> TASK OBJECTIVE
Return only the number of lines in the material below holding the string "active".

> DATA RECORDS

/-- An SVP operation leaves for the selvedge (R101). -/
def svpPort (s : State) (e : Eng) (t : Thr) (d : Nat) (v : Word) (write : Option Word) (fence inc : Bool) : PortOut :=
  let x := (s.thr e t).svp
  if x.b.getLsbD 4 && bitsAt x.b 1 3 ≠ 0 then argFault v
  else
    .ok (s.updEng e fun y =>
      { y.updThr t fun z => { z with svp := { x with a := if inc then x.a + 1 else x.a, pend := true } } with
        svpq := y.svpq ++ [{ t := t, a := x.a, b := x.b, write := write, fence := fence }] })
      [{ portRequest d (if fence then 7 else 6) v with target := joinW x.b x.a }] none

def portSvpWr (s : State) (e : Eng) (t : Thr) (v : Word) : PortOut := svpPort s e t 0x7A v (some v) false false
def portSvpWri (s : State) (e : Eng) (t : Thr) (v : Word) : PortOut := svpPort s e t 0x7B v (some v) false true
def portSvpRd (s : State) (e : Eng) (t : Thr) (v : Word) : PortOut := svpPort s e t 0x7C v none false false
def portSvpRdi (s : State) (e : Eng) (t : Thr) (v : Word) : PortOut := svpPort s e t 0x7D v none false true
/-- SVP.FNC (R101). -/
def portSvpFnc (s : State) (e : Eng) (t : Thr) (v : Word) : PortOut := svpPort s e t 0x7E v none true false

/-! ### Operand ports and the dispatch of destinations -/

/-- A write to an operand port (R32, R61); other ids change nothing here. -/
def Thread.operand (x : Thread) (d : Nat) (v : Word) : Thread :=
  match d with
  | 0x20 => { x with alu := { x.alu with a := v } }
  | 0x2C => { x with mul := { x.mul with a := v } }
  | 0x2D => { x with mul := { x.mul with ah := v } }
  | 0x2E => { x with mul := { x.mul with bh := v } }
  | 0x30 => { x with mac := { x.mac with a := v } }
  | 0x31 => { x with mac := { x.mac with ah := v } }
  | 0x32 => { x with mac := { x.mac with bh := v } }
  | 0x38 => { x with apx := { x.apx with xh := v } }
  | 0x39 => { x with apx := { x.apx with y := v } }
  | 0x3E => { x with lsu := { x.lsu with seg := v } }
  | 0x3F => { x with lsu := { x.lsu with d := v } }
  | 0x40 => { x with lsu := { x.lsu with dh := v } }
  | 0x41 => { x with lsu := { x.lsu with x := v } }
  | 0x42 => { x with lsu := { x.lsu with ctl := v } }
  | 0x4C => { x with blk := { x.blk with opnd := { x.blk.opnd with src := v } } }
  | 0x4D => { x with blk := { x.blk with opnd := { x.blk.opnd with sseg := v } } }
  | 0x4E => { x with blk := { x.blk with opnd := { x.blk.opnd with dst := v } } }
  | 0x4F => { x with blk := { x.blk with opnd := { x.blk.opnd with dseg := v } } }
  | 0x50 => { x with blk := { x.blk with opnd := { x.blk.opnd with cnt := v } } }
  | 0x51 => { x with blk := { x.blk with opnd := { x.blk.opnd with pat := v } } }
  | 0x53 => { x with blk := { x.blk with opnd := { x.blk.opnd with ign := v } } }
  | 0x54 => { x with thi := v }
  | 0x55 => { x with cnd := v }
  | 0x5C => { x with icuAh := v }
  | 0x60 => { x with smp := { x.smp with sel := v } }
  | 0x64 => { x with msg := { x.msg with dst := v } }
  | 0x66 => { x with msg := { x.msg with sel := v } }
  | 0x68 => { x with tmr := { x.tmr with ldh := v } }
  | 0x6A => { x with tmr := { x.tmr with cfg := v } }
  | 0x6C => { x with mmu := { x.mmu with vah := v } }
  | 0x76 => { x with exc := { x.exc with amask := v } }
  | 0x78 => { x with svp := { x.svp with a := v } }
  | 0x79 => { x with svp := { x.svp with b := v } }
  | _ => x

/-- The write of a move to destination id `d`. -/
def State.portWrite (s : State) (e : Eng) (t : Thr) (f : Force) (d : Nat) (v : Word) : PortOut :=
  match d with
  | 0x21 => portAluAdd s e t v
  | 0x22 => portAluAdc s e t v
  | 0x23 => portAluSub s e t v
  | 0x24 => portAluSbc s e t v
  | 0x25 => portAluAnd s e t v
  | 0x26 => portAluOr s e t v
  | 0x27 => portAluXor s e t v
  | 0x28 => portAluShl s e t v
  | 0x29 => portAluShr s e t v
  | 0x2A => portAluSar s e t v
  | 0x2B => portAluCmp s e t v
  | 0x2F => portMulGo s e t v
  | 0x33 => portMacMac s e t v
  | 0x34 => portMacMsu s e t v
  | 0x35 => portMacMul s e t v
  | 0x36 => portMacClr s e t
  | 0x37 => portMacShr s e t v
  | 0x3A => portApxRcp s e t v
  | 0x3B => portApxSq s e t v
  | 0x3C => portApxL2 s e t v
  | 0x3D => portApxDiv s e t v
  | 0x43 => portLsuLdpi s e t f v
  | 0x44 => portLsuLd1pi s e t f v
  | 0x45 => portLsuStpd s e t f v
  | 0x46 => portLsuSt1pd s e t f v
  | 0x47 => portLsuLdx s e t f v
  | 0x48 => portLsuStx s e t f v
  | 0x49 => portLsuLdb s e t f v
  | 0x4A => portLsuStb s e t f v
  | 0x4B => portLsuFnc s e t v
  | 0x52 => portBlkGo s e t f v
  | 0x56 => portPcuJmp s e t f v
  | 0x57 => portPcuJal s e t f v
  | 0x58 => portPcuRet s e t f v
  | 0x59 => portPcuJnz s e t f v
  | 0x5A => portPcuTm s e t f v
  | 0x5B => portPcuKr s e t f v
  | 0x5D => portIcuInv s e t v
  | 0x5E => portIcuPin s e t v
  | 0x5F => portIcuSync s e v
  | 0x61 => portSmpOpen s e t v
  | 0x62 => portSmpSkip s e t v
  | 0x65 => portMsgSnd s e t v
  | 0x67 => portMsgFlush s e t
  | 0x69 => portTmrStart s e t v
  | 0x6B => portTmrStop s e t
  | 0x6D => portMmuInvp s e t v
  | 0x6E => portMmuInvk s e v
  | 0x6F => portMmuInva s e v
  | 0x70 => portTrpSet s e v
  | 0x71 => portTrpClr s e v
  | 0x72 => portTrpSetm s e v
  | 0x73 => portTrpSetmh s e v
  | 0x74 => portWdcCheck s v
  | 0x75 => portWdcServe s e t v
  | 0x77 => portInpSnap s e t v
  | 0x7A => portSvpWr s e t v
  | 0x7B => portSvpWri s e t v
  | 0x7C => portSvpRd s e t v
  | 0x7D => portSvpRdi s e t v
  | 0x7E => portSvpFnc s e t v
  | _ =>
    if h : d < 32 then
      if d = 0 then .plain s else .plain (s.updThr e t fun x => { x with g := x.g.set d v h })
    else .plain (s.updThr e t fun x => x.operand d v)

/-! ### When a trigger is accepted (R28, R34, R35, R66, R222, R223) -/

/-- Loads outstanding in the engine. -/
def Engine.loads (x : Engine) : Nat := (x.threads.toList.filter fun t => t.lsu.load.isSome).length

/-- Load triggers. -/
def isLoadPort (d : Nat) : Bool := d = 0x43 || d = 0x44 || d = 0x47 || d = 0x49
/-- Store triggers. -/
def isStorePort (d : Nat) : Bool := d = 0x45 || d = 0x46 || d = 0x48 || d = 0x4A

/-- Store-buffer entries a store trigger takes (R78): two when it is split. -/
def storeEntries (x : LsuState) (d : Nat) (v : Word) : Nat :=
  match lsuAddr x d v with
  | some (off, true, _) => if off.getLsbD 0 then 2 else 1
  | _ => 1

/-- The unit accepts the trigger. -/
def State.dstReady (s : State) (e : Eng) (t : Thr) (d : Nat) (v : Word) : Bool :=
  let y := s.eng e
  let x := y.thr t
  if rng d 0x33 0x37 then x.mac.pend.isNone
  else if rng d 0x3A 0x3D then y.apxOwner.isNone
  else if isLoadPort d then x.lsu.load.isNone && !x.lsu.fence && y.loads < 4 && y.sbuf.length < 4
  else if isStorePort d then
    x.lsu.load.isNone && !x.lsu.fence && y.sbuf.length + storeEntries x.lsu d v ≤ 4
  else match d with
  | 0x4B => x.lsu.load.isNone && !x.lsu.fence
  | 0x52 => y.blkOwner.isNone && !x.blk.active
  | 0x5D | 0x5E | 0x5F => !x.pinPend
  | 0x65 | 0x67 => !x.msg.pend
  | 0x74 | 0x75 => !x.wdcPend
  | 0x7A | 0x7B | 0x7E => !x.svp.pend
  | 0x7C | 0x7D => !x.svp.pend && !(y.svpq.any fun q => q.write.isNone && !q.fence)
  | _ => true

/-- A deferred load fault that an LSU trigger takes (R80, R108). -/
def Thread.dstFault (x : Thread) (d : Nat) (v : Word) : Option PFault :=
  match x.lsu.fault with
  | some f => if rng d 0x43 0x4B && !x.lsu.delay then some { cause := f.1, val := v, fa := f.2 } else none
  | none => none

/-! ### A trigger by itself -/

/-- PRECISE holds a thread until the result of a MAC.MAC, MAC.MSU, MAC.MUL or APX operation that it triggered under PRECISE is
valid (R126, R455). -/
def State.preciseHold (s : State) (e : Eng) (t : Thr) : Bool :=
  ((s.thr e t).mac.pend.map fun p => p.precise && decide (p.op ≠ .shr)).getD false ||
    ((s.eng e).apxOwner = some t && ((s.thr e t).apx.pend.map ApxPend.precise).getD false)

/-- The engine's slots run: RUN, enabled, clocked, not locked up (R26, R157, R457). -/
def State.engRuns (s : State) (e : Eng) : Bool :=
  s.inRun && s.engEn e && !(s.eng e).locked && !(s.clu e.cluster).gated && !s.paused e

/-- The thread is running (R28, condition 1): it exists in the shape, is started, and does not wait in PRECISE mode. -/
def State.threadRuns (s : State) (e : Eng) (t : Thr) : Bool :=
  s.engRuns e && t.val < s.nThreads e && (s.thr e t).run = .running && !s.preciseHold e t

* * *

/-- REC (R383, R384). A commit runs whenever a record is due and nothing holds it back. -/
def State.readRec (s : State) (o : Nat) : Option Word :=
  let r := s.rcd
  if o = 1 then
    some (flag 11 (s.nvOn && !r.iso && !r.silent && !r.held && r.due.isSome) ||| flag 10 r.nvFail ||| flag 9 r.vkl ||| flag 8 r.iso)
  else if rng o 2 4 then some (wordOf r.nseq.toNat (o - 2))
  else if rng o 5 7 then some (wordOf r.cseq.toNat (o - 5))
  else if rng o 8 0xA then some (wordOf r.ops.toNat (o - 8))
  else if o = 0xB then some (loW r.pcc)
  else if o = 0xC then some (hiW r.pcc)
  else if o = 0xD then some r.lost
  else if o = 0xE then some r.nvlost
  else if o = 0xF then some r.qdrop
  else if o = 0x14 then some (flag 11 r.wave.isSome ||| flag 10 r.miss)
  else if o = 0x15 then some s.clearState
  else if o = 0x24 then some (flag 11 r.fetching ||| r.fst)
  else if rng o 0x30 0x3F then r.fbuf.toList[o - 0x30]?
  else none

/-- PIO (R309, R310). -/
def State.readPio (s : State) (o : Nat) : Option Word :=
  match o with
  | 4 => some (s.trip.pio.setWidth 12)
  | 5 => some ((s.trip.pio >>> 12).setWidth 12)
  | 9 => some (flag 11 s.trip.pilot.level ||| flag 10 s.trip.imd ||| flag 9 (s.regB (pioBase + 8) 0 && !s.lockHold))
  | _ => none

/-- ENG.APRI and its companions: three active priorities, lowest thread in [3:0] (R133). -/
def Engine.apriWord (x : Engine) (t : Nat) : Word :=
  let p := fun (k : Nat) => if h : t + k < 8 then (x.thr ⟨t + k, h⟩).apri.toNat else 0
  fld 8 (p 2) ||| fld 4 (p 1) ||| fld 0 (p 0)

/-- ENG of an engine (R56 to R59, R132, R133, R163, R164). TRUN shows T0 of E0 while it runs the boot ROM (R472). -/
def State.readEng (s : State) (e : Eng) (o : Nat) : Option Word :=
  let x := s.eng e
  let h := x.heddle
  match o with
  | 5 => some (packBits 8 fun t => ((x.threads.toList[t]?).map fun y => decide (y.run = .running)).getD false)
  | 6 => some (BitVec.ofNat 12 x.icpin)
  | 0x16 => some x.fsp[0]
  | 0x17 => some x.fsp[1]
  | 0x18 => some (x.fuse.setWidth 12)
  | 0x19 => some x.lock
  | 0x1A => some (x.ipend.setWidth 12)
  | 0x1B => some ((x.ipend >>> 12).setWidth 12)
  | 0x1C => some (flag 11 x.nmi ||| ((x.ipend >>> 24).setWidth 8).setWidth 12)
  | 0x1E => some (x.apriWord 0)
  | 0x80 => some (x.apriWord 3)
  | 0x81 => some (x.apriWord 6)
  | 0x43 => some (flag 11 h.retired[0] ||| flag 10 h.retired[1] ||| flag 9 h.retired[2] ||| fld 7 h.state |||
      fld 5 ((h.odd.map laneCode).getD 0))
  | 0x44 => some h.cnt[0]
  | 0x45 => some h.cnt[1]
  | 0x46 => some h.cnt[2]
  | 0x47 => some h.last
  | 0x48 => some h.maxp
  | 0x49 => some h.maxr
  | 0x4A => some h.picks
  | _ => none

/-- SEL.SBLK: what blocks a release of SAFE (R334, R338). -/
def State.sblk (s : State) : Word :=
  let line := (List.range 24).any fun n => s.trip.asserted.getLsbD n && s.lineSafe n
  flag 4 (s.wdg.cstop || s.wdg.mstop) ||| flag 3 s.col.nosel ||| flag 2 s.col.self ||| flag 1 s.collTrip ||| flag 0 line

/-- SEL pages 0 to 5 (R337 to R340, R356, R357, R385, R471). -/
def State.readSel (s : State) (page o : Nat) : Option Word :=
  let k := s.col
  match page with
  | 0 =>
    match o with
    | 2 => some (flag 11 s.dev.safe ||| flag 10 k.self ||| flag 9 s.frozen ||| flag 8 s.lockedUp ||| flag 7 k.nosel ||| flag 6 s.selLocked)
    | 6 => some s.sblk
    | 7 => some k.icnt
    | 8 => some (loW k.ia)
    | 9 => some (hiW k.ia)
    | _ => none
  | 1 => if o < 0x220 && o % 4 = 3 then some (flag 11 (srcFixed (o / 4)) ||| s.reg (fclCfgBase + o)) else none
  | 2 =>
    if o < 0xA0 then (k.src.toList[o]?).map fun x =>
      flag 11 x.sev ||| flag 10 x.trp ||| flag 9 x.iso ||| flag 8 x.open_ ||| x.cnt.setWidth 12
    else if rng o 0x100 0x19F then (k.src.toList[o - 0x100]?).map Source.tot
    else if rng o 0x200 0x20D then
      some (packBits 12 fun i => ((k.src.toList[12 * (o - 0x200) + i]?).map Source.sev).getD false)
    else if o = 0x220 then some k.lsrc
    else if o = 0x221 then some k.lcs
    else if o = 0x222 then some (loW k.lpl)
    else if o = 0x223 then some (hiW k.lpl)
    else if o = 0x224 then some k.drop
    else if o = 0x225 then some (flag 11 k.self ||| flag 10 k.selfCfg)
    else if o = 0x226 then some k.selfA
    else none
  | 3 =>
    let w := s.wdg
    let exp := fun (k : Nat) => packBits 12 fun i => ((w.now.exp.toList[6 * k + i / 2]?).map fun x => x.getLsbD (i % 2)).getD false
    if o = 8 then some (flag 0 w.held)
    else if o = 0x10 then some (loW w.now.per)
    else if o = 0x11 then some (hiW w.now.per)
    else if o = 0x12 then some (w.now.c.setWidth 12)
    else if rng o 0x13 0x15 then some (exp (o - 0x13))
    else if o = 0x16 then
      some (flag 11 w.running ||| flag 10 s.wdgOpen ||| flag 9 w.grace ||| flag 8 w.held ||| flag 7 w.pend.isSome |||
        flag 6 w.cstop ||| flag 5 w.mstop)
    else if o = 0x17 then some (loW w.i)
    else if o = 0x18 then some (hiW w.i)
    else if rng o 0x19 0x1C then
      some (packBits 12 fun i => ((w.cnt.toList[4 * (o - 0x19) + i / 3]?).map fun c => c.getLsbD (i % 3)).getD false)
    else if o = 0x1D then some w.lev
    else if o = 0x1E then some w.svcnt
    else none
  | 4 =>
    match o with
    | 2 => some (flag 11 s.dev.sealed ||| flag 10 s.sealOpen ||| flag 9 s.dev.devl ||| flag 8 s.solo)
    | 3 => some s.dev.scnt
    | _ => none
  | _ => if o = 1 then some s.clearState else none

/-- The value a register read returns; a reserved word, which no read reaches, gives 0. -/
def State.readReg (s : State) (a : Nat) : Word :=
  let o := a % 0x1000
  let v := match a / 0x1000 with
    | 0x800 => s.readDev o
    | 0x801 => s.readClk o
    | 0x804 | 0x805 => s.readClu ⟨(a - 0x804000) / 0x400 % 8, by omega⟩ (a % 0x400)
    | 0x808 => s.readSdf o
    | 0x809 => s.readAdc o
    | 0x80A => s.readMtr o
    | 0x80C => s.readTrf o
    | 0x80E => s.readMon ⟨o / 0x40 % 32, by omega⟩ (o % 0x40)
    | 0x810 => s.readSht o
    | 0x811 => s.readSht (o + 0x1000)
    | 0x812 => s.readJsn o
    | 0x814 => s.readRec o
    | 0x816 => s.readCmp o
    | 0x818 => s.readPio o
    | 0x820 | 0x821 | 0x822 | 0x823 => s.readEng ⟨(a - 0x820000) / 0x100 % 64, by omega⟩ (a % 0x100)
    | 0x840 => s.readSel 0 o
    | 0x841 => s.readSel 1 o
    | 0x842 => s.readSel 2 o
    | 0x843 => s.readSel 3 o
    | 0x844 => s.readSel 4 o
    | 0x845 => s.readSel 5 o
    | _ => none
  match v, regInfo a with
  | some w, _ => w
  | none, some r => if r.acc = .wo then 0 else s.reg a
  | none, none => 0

> SOLUTION TO THE EXERCISE
2